Data for analysis:
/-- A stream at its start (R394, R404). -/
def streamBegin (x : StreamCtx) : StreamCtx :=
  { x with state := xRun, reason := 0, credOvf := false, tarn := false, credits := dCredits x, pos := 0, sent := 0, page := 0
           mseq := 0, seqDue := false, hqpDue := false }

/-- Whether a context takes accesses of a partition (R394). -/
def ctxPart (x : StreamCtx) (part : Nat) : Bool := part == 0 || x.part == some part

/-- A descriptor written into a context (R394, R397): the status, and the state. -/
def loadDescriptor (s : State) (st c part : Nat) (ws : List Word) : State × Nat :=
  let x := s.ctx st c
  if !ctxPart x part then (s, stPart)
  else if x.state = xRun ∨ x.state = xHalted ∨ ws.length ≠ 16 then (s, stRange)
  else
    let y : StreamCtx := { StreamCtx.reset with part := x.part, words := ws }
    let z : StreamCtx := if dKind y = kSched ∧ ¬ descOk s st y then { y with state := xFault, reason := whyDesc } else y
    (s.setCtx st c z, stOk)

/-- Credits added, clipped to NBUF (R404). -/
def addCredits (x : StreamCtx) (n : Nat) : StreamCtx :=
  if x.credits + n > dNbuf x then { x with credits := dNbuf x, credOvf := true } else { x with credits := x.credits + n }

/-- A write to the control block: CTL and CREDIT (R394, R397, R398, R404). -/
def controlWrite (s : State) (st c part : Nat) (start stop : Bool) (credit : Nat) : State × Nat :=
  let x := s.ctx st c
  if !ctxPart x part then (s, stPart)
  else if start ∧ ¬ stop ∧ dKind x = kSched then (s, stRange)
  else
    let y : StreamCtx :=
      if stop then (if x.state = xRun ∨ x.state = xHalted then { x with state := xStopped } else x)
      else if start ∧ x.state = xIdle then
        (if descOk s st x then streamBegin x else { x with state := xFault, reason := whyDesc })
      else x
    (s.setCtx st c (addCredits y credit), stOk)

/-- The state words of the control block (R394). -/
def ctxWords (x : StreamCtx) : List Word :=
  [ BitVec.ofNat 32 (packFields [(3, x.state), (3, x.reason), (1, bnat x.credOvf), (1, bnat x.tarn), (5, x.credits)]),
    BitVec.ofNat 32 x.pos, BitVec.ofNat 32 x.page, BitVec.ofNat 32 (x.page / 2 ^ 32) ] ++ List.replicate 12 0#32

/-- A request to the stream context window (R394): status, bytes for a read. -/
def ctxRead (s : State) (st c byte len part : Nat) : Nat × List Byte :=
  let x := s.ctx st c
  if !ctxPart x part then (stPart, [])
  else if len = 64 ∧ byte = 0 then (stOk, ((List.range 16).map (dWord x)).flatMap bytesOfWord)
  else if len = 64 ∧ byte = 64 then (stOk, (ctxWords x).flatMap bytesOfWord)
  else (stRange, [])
---
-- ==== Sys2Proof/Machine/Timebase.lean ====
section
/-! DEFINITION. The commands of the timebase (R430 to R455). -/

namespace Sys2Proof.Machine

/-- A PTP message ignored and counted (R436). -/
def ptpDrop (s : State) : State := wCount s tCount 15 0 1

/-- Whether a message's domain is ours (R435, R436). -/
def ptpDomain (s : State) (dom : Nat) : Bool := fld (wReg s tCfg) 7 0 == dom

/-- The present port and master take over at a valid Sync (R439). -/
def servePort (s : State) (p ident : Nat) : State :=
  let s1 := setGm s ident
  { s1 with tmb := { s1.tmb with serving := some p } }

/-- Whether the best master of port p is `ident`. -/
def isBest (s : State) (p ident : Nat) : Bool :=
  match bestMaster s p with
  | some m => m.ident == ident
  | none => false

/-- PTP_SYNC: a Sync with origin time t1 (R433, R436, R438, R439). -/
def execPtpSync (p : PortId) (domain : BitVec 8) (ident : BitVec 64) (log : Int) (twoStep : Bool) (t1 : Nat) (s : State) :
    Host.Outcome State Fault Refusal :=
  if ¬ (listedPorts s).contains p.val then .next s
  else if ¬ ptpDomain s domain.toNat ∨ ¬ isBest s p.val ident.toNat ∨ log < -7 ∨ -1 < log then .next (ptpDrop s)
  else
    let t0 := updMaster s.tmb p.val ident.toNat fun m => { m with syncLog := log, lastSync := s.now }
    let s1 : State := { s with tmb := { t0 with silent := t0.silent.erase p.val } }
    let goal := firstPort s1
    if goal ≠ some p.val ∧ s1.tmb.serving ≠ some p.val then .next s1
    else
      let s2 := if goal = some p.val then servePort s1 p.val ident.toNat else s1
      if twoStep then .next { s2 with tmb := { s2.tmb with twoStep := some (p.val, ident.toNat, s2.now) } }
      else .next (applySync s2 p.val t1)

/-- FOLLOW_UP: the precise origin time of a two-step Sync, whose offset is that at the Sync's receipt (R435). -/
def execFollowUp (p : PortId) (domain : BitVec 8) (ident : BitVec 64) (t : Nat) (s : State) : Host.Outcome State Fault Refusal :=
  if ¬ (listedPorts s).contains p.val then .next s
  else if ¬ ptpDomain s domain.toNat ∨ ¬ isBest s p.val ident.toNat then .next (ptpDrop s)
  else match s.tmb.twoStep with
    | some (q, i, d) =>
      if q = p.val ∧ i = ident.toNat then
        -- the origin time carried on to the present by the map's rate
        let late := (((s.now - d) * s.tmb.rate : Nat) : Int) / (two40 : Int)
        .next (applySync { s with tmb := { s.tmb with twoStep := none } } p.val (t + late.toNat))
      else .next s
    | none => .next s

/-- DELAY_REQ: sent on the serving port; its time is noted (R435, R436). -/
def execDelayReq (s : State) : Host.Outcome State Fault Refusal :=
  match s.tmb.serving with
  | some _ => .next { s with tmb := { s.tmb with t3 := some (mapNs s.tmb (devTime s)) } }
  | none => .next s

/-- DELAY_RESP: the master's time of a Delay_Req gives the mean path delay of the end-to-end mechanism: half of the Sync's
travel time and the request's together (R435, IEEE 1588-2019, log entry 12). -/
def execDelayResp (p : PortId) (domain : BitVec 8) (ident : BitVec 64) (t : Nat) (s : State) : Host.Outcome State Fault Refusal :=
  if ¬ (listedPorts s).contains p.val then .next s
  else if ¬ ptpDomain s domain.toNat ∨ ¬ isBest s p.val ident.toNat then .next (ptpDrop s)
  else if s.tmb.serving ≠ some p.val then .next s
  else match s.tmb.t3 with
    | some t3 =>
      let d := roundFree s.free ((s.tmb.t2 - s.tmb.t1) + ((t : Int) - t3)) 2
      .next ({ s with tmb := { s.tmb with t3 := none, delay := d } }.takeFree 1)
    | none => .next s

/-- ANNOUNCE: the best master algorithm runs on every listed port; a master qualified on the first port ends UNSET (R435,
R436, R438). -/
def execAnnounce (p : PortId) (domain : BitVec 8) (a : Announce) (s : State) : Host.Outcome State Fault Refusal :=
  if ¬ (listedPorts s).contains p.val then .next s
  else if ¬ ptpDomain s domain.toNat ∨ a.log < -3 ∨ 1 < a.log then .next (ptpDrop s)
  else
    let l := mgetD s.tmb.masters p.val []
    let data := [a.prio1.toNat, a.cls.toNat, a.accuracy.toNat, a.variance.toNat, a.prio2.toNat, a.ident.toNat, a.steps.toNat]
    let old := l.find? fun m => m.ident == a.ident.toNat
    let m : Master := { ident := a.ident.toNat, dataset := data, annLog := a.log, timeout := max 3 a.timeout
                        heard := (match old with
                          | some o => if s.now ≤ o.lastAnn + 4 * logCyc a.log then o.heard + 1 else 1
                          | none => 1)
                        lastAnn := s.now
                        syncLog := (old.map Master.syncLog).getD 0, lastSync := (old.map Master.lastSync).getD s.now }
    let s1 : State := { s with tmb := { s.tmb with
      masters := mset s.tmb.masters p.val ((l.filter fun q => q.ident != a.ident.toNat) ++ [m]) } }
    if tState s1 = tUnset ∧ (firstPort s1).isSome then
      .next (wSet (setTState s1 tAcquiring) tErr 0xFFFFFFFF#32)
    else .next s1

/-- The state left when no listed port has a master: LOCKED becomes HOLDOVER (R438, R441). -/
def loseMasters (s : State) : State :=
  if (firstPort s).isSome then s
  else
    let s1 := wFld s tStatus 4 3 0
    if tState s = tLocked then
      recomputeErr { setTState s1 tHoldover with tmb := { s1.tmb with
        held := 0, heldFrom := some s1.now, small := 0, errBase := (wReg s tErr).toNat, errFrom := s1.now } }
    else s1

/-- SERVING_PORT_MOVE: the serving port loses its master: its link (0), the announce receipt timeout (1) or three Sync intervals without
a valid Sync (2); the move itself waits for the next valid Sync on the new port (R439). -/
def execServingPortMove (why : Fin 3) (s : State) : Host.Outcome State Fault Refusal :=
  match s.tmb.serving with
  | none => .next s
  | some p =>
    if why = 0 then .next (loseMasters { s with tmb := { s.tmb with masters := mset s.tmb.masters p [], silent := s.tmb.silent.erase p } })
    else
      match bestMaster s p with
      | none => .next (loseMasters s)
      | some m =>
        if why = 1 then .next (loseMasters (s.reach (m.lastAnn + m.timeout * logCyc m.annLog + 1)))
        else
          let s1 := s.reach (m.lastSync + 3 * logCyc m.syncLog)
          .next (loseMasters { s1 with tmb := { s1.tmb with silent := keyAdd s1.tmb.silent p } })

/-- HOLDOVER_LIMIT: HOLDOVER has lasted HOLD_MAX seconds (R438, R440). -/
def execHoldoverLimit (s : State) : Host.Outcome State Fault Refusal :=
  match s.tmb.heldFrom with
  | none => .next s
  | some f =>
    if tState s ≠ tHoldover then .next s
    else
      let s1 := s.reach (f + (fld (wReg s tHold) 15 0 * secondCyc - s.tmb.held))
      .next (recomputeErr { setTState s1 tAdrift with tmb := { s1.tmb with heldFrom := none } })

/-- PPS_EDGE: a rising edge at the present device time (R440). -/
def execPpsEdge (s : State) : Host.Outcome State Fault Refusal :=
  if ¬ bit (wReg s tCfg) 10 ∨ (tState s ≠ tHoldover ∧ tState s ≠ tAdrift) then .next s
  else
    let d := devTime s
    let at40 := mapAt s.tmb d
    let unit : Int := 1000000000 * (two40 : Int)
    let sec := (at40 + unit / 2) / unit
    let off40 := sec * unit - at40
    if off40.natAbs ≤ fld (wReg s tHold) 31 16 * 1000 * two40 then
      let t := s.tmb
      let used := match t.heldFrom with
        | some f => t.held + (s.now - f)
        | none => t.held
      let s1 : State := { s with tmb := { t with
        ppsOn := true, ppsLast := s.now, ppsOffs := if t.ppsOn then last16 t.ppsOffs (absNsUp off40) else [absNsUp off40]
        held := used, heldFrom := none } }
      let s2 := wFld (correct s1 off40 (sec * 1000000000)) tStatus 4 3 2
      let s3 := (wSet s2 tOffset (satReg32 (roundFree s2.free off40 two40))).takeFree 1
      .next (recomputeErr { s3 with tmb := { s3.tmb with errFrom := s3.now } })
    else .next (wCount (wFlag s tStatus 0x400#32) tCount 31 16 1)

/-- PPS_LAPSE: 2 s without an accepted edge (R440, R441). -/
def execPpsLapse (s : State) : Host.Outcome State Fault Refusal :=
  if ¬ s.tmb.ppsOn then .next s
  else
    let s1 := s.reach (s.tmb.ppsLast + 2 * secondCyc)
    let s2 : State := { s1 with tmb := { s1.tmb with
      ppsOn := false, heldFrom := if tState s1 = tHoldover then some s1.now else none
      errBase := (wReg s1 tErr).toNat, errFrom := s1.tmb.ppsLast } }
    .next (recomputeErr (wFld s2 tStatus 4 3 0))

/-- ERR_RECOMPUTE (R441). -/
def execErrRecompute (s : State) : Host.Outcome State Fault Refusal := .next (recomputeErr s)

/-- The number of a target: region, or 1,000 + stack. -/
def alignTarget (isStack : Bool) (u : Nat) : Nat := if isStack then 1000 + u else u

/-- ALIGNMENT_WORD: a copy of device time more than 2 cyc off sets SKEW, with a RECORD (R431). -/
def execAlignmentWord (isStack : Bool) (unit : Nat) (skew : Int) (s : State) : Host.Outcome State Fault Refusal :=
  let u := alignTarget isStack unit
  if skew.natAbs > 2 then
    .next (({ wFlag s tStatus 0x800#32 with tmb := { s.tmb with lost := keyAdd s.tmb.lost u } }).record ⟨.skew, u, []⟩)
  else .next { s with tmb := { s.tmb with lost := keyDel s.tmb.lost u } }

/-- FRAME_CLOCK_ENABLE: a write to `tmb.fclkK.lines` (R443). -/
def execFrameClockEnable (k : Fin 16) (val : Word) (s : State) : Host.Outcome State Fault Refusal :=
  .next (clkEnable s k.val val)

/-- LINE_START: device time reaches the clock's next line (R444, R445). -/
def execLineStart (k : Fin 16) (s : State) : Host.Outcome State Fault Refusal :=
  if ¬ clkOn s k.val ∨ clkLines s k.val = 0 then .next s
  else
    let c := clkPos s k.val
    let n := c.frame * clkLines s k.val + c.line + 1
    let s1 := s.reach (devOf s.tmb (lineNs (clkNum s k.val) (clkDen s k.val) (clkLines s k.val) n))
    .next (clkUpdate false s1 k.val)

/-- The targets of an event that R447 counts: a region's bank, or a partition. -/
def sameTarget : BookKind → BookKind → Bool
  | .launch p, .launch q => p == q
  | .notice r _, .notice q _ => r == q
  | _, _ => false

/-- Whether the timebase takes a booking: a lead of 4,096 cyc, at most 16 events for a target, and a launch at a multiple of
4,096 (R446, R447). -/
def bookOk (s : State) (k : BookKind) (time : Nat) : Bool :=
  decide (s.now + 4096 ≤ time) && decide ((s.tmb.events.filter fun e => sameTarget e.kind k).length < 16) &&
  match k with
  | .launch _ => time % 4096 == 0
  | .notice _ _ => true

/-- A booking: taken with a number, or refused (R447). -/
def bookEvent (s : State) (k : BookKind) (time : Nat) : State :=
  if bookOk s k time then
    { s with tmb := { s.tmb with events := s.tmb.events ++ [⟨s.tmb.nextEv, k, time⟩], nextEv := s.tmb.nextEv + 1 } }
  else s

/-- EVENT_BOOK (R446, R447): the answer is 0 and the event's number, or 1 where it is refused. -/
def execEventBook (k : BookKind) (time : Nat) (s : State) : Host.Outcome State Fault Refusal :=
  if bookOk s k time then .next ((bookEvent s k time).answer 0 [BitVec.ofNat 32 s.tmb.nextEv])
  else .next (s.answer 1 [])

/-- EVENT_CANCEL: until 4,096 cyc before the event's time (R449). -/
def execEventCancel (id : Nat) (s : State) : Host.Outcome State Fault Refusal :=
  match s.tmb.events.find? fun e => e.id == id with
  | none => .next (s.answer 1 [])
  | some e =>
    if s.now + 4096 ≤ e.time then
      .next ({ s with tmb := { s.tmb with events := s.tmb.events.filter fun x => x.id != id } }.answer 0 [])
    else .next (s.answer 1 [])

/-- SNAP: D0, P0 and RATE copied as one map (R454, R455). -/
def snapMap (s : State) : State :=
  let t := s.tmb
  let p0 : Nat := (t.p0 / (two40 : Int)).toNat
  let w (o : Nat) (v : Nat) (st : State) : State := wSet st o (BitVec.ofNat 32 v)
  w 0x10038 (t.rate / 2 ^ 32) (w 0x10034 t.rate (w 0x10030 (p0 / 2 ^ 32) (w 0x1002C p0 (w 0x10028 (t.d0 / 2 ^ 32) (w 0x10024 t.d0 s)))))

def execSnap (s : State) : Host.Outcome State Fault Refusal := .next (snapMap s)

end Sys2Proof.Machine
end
...
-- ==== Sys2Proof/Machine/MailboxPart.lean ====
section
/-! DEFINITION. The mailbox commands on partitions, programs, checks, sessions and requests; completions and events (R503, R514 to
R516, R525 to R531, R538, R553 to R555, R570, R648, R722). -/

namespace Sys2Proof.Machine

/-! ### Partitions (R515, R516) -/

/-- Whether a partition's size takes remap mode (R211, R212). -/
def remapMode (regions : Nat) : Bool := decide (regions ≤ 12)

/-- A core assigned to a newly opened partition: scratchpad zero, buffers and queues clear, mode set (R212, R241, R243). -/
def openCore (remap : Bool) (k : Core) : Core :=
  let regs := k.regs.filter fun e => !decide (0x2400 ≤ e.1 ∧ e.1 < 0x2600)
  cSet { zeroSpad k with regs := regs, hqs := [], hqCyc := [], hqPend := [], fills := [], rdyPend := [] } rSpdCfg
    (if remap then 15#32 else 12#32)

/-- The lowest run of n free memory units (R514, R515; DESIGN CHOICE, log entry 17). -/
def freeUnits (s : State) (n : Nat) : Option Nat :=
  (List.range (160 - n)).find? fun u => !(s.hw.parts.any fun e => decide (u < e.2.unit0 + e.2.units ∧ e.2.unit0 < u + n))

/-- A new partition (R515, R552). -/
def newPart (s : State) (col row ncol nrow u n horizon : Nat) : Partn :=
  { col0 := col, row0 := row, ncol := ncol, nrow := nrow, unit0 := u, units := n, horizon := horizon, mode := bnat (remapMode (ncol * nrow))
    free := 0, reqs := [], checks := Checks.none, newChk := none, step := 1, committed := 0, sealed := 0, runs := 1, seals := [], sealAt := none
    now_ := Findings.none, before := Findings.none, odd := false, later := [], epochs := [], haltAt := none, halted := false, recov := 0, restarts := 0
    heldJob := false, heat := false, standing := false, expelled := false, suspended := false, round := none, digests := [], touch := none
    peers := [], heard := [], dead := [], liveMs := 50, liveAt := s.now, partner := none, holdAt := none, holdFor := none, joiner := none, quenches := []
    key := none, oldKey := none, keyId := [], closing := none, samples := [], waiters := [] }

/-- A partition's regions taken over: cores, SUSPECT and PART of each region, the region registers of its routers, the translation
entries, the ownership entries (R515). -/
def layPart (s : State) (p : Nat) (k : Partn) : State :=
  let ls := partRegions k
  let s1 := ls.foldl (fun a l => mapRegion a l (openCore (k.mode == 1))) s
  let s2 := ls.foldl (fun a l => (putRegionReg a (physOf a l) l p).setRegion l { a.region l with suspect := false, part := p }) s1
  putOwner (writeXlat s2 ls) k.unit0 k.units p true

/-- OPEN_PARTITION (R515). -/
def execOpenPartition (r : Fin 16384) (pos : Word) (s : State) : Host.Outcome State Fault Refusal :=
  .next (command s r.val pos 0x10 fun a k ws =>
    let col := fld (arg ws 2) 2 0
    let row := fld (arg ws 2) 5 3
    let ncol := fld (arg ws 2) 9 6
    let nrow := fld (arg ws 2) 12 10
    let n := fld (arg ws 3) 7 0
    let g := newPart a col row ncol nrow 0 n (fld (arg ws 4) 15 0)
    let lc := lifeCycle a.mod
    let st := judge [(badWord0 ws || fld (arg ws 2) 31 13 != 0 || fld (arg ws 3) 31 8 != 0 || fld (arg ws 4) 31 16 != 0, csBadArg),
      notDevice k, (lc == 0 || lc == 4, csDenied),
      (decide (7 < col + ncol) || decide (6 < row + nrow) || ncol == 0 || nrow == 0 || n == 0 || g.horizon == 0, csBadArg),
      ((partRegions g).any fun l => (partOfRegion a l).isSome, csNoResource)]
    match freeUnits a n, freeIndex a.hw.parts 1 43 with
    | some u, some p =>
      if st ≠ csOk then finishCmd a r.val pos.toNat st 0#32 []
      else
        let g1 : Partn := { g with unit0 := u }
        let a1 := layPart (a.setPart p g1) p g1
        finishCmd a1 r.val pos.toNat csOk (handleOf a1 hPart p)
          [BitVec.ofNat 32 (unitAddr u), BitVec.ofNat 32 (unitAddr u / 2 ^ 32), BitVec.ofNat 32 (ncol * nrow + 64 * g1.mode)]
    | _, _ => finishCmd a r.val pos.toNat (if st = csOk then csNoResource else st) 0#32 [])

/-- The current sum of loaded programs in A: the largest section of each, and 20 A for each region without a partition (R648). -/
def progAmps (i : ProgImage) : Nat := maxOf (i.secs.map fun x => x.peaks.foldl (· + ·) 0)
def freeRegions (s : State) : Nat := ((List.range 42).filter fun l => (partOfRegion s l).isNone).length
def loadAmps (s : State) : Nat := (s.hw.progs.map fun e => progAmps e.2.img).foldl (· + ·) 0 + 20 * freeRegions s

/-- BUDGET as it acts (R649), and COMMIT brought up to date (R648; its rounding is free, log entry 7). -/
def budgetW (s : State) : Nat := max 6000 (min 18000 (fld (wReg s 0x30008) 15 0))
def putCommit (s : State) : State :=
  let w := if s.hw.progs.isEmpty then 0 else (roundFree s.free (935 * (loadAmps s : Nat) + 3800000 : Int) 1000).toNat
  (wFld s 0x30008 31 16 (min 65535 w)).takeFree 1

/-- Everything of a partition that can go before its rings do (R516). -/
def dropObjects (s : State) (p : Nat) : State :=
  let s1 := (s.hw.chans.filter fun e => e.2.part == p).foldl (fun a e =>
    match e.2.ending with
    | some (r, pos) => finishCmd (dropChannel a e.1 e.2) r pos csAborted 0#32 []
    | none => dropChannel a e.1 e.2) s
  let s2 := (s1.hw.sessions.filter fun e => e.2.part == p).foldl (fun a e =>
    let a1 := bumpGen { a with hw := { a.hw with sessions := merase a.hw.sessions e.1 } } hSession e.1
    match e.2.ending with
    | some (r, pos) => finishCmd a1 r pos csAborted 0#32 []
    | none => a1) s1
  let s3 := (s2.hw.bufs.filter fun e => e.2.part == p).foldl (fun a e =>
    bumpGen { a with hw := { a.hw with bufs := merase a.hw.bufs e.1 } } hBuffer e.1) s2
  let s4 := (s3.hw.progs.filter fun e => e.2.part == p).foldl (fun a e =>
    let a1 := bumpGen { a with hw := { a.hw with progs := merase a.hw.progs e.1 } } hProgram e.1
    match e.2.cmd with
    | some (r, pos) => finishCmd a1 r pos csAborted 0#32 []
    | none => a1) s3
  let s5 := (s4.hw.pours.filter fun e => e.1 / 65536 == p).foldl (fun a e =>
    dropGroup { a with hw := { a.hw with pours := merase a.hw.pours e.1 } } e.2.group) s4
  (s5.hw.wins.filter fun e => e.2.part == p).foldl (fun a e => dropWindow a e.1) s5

Your assignment:
Lines with "bookOk" in them are what the answer must contain; copy each from the records above.

Answer below:
def bookOk (s : State) (k : BookKind) (time : Nat) : Bool :=
  if bookOk s k time then
  if bookOk s k time then .next ((bookEvent s k time).answer 0 [BitVec.ofNat 32 s.tmb.nextEv])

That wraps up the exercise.